Это мнение разделяли все близкие к премьеру люди, члены кабинета и многие парламентарии. Более того, такого же мнения придерживался и лидер лейбористов Клемент Эттли, считавший, что после окончания войны бороться с популярностью Черчилля – безнадежное дело. Поэтому предстоящие выборы высокие стороны посчитали делом чисто формальным, и свои предвыборные кампании провели с минимальной активностью и финансовыми затратами. Британия испытывала острый дефицит всех видов товаров.

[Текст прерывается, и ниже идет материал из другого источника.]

/-- A settled operation is its final state but for the free values of a fault. -/
theorem settle_keeps {F : Footprint} {s : State} {r : Run Unit} {halted : State → State} (h : Keeps F s r.final)
    (hk : ∀ u, Keeps F u (halted u)) : Keeps F s (r.settle halted) := by
  cases r with
  | done a t => exact h
  | wait t => exact h
  | halt t => exact h.trans (hk t)

theorem settle_free {F : Footprint} {s : State} {r : Run Unit} (h : Keeps F s r.final) :
    Keeps F s (r.settle freeResult) := settle_keeps h (freeResult_keeps F)

theorem settle_read {F : Footprint} (hr : F.rdata) {s : State} {r : Run Unit} (h : Keeps F s r.final) :
    Keeps F s (r.settle haltRead) := settle_keeps h (haltRead_keeps hr)

theorem execWaitbusy_keeps {tmo : Word} {s t : State} (hf : s.fault = false) (hq : s.seq = .idle)
    (h : execWaitbusy tmo s = .next t) : Keeps (footprint (.waitbusy tmo) s) { accept 0x18#8 s with tmo := tmo } t := by
  unfold execWaitbusy at h
  rw [guarded_run hf hq] at h
  injection h with h
  rw [← h]
  exact settle_free ((startClock_keeps (by simp [footprint, mayWrite, statusRegister]) _).trans (pollUntil_keeps (by simp [footprint, mayWrite, statusRegister]) _))

theorem execRead_keeps {a len : Word} {s t : State} (hf : s.fault = false) (hq : s.seq = .idle)
    (h : execRead a len s = .next t) : Keeps (footprint (.read a len) s) { accept 0x20#8 s with a := a, len := len } t := by
  unfold execRead at h
  rw [guarded_run hf hq] at h
  injection h with h
  rw [← h]
  exact settle_read (by simp [footprint, mayWrite, statusRegister]) (runRead_keeps (by simp [footprint, mayWrite, statusRegister]) (by simp [footprint, mayWrite, statusRegister]) _ _ _)

theorem execReadpage_keeps {a b len : Word} {s t : State} (hf : s.fault = false) (hq : s.seq = .idle)
    (h : execReadpage a b len s = .next t) :
    Keeps (footprint (.readpage a b len) s) { accept 0x21#8 s with a := a, b := b, len := len } t := by
  unfold execReadpage at h
  rw [guarded_run hf hq] at h
  injection h with h
  rw [← h]
  exact settle_read (by simp [footprint, mayWrite, statusRegister]) (readUnit_keeps (by simp [footprint, mayWrite, statusRegister]) (by simp [footprint, mayWrite, statusRegister]) _ _ _ _ _)

theorem execReadsector_keeps {a b len : Word} {s t : State} (hf : s.fault = false) (hq : s.seq = .idle)
    (h : execReadsector a b len s = .next t) :
    Keeps (footprint (.readsector a b len) s) { accept 0x22#8 s with a := a, b := b, len := len } t := by
  unfold execReadsector at h
  rw [guarded_run hf hq] at h
  injection h with h
  rw [← h]
  exact settle_read (by simp [footprint, mayWrite, statusRegister]) (readUnit_keeps (by simp [footprint, mayWrite, statusRegister]) (by simp [footprint, mayWrite, statusRegister]) _ _ _ _ _)

theorem execReadblock_keeps {a b len : Word} {s t : State} (hf : s.fault = false) (hq : s.seq = .idle)
    (h : execReadblock a b len s = .next t) :
    Keeps (footprint (.readblock a b len) s) { accept 0x23#8 s with a := a, b := b, len := len } t := by
  unfold execReadblock at h
  rw [guarded_run hf hq] at h
  injection h with h
  rw [← h]
  exact settle_read (by simp [footprint, mayWrite, statusRegister]) (readUnit_keeps (by simp [footprint, mayWrite, statusRegister]) (by simp [footprint, mayWrite, statusRegister]) _ _ _ _ _)

theorem execReaduid_keeps {s t : State} (hf : s.fault = false) (hq : s.seq = .idle) (h : execReaduid s = .next t) :
    Keeps (footprint .readuid s) (accept 0x29#8 s) t := by
  unfold execReaduid at h
  rw [guarded_run hf hq] at h
  injection h with h
  rw [← h]
  exact settle_read (by simp [footprint, mayWrite, statusRegister]) (runReaduid_keeps (by simp [footprint, mayWrite, statusRegister]) _)

/-- The register number is the one the operation reads (R175). -/
theorem statusReg_written {a : Word} {n : StatusReg} (h : statusReg a = some n) :
    statusRegister n ∈ mayWrite (.readstatus a) := by
  unfold statusReg at h
  split at h
  · rename_i ha
    injection h with h
    subst h ha
    decide
  · split at h
    · rename_i ha
      injection h with h
      subst h ha
      decide
    · split at h
      · rename_i ha
        injection h with h
        subst h ha
        decide
      · cases h

theorem execReadstatus_keeps {a : Word} {s t : State} (hf : s.fault = false) (hq : s.seq = .idle)
    (h : execReadstatus a s = .next t) : Keeps (footprint (.readstatus a) s) { accept 0x28#8 s with a := a } t := by
  unfold execReadstatus at h
  rw [guarded_run hf hq] at h
  injection h with h
  rw [← h]
  refine settle_free ?_
  unfold runReadstatus
  split
  · exact raiseErr_keeps _ _ _
  · rename_i n hn
    exact ((setSeq_keeps _ .status _).trans (uRDSR_keeps (statusReg_written hn) _)).bind fun r u _ => by
      split
      · exact complete_keeps _ _ u
      · exact raiseErr_keeps _ _ u

theorem execWritestatus_keeps {a b : Word} {s t : State} (hf : s.fault = false) (hq : s.seq = .idle)
    (h : execWritestatus a b s = .next t) :
    Keeps (footprint (.writestatus a b) s) { accept 0x38#8 s with a := a, b := b } t := by
  unfold execWritestatus at h
  rw [guarded_run hf hq] at h
  injection h with h
  rw [← h]
  exact settle_free (runWritestatus_keeps (show Reg.sr1 ∈ mayWrite (.writestatus a b) by simp [mayWrite]) _ _ _)

theorem execWritepage_keeps {a b len : Word} {data : List Byte} {s t : State} (hf : s.fault = false) (hq : s.seq = .idle)
    (h : execWritepage a b len data s = .next t) :
    Keeps (footprint (.writepage a b len data) s) { accept 0x30#8 s with a := a, b := b, len := len, wdata := data } t := by
  unfold execWritepage at h
  rw [guarded_run hf hq] at h
  split at h
  · injection h with h
    rw [← h]
    exact settle_free ((doWritePage_keeps (show Reg.sr1 ∈ mayWrite (.writepage a b len data) by simp [mayWrite])
      (show Reg.cur ∈ mayWrite (.writepage a b len data) by simp [mayWrite]) (fun _ hx => hx)
      (by simp [footprint, mayWrite])).bind fun w u _ => finishWritepage_keeps _ w u)
  · cases h

theorem execWrite_keeps {a len : Word} {data : List Byte} {s t : State} (hf : s.fault = false) (hq : s.seq = .idle)
    (h : execWrite a len data s = .next t) :
    Keeps (footprint (.write a len data) s) { accept 0x31#8 s with a := a, len := len, wdata := data } t := by
  unfold execWrite at h
  rw [guarded_run hf hq] at h
  split at h
  · injection h with h
    rw [← h]
    exact settle_free (runWrite_keeps (show Reg.sr1 ∈ mayWrite (.write a len data) by simp [mayWrite])
      (show Reg.cur ∈ mayWrite (.write a len data) by simp [mayWrite])
      (show Reg.rem ∈ mayWrite (.write a len data) by simp [mayWrite]) (by simp [footprint, mayWrite]) (fun _ hx => hx))
  · cases h

theorem execWriteuntil_keeps {a len tmo : Word} {data : List Byte} {s t : State} (hf : s.fault = false) (hq : s.seq = .idle)
    (h : execWriteuntil a len tmo data s = .next t) :
    Keeps (footprint (.writeuntil a len tmo data) s)
      { accept 0x32#8 s with a := a, len := len, tmo := tmo, wdata := data } t := by
  unfold execWriteuntil at h
  rw [guarded_run hf hq] at h
  split at h
  · injection h with h
    rw [← h]
    exact settle_free (runWriteuntil_keeps (show Reg.sr1 ∈ mayWrite (.writeuntil a len tmo data) by simp [mayWrite])
      (show Reg.cur ∈ mayWrite (.writeuntil a len tmo data) by simp [mayWrite])
      (show Reg.rem ∈ mayWrite (.writeuntil a len tmo data) by simp [mayWrite])
      (show Reg.start ∈ mayWrite (.writeuntil a len tmo data) by simp [mayWrite]) (by simp [footprint, mayWrite])
      (fun _ hx => hx))
  · cases h

theorem execErasesector_keeps {a : Word} {s t : State} (hf : s.fault = false) (hq : s.seq = .idle)
    (h : execErasesector a s = .next t) : Keeps (footprint (.erasesector a) s) { accept 0x40#8 s with a := a } t := by
  unfold execErasesector at h
  rw [guarded_run hf hq] at h
  injection h with h
  rw [← h]
  exact settle_free (eraseUnit_keeps (by simp [footprint, mayWrite, statusRegister]) (by simp [footprint, mayWrite, statusRegister]) (fun _ hx => hx) (by simp [footprint, mayWrite, statusRegister]))

theorem execEraseblock_keeps {a : Word} {s t : State} (hf : s.fault = false) (hq : s.seq = .idle)
    (h : execEraseblock a s = .next t) : Keeps (footprint (.eraseblock a) s) { accept 0x41#8 s with a := a } t := by
  unfold execEraseblock at h
  rw [guarded_run hf hq] at h
  injection h with h
  rw [← h]
  exact settle_free (eraseUnit_keeps (by simp [footprint, mayWrite, statusRegister]) (by simp [footprint, mayWrite, statusRegister]) (fun _ hx => hx) (by simp [footprint, mayWrite, statusRegister]))

theorem execErasechip_keeps {s t : State} (hf : s.fault = false) (hq : s.seq = .idle) (h : execErasechip s = .next t) :
    Keeps (footprint .erasechip s) (accept 0x42#8 s) t := by
  unfold execErasechip at h
  rw [guarded_run hf hq] at h
  injection h with h
  rw [← h]
  exact settle_free (doErase_keeps (by simp [footprint, mayWrite, statusRegister]) (fun k => absurd rfl k) (fun _ hx => hx) (by simp [footprint, mayWrite, statusRegister]))

theorem execInit_keeps {s t : State} (hf : s.fault = false) (hq : s.seq = .idle) (h : execInit s = .next t) :
    Keeps (footprint .init s) (accept 0x01#8 s) t := by
  unfold execInit at h
  rw [guarded_run hf hq] at h
  injection h with h
  rw [← h]
  exact settle_free (runInit_keeps (by simp [footprint, mayWrite, statusRegister]) (fun n => by cases n <;> simp [footprint, mayWrite, statusRegister]) _)

theorem query_keeps {F : Footprint} {code : Byte} {f : BitVec 16 → Nat} {s t : State} (hf : s.fault = false) (hq : s.seq = .idle)
    (h : query code f s = .next t) : Keeps F (accept code s) t := by
  unfold query at h
  rw [guarded_run hf hq] at h
  injection h with h
  rw [← h]
  exact complete_keeps F _ _

theorem execSetfast_keeps {a : Word} {s t : State} (hf : s.fault = false) (hq : s.seq = .idle)
    (h : execSetfast a s = .next t) : Keeps (footprint (.setfast a) s) { accept 0x50#8 s with a := a } t := by
  unfold execSetfast at h
  rw [guarded_run hf hq] at h
  injection h with h
  rw [← h]
  unfold runSetfast
  split
  · exact raiseErr_keeps _ _ _
  · split
    · exact { Keeps.refl _ { accept 0x50#8 s with a := a } with ident := fun n => absurd (by simp [footprint, mayWrite, statusRegister]) n }
    · exact raiseErr_keeps _ _ _

/-! The frames by themselves. -/

/-- What a frame by itself does: the state of its session, idle again, with the model's own two registers. -/
theorem runFrame_keeps {F : Footprint} {q : Seq} {frame : State → Run (Option (List Byte))} {s : State}
    (h : Keeps F (setSeq q s) (frame (setSeq q s)).final) :
    ∃ u ok rx q', Keeps F s u ∧ u = { (frame (setSeq q s)).final with seq := u.seq } ∧
      runFrame q frame s = { u with seq := q', frameOk := ok, frameRx := rx } := by
  have hk := (setSeq_keeps F q s).trans h
  unfold runFrame
  cases hr : frame (setSeq q s) with
  | done a t => rw [hr] at hk; exact ⟨t, _, _, _, hk, rfl, rfl⟩
  | wait t => rw [hr] at hk; exact ⟨t, t.frameOk, t.frameRx, t.seq, hk, rfl, rfl⟩
  | halt t => rw [hr] at hk; exact ⟨t, t.frameOk, t.frameRx, t.seq, hk, rfl, rfl⟩

/-- Sessions write neither `LASTERR` nor `RESULT`. -/
theorem session_result {α : Type} {frame : State → α × State} {s : State} {op : Byte} {rest : List Byte}
    (hframe : FrameMoves op rest (opened s) (frame (opened s)).2) :
    (session frame s).final.lasterr = s.lasterr ∧ (session frame s).final.result = s.result := by
  have h := hframe.moves.same
  have ho : (opened s).lasterr = s.lasterr ∧ (opened s).result = s.result := by unfold opened; split <;> exact ⟨rfl, rfl⟩
  rw [session_eq (by rw [hframe.moves.depth, opened_depth])]
  split
  · exact ⟨rfl, rfl⟩
  · rw [Run.final_done]
    have hc : ∀ u : State, (closed u).lasterr = u.lasterr ∧ (closed u).result = u.result := by
      intro u
      unfold closed
      split <;> exact ⟨rfl, rfl⟩
    rw [(hc _).1, (hc _).2, h]
    exact ho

Каково же было удивление господина премьера, когда он стал читать представленные Фимсом прогнозы парламентских выборов. Привычно пробежав глазами начало доклада, Черчилль пропустил его средину и погрузился в изучении его выводов.
Сначала он не совсем понял сделанный аналитиками МИ-6 вывод, но чем дольше он держал в руке листы бумаги, тем сильнее стали дрожать его толстые пальцы. Когда же он полностью осознал, что пророчат ему на грядущих выборах аналитики, то кровь нахлынула на его чело, и скомканные бумаги полетели в сторону незадачливого пророка.
– Что это такое!!? – взорвался в праведном гневе Черчилль. – Что за ерунду сочинили ваши парни, Фимс!!? Они, что, к концу войны разучились понимать то, что понимает любой начинающий политик!? Как так партия победы может проиграть выборы!!? Вы сами вдумайтесь в эти слова!!
– Извините, сэр. Для меня самого подобный прогноз стал полной неожиданностью. Поверьте, сэр, но все наши аналитики пришли к одному и тому же выводу, и не верить им у меня нет никаких оснований.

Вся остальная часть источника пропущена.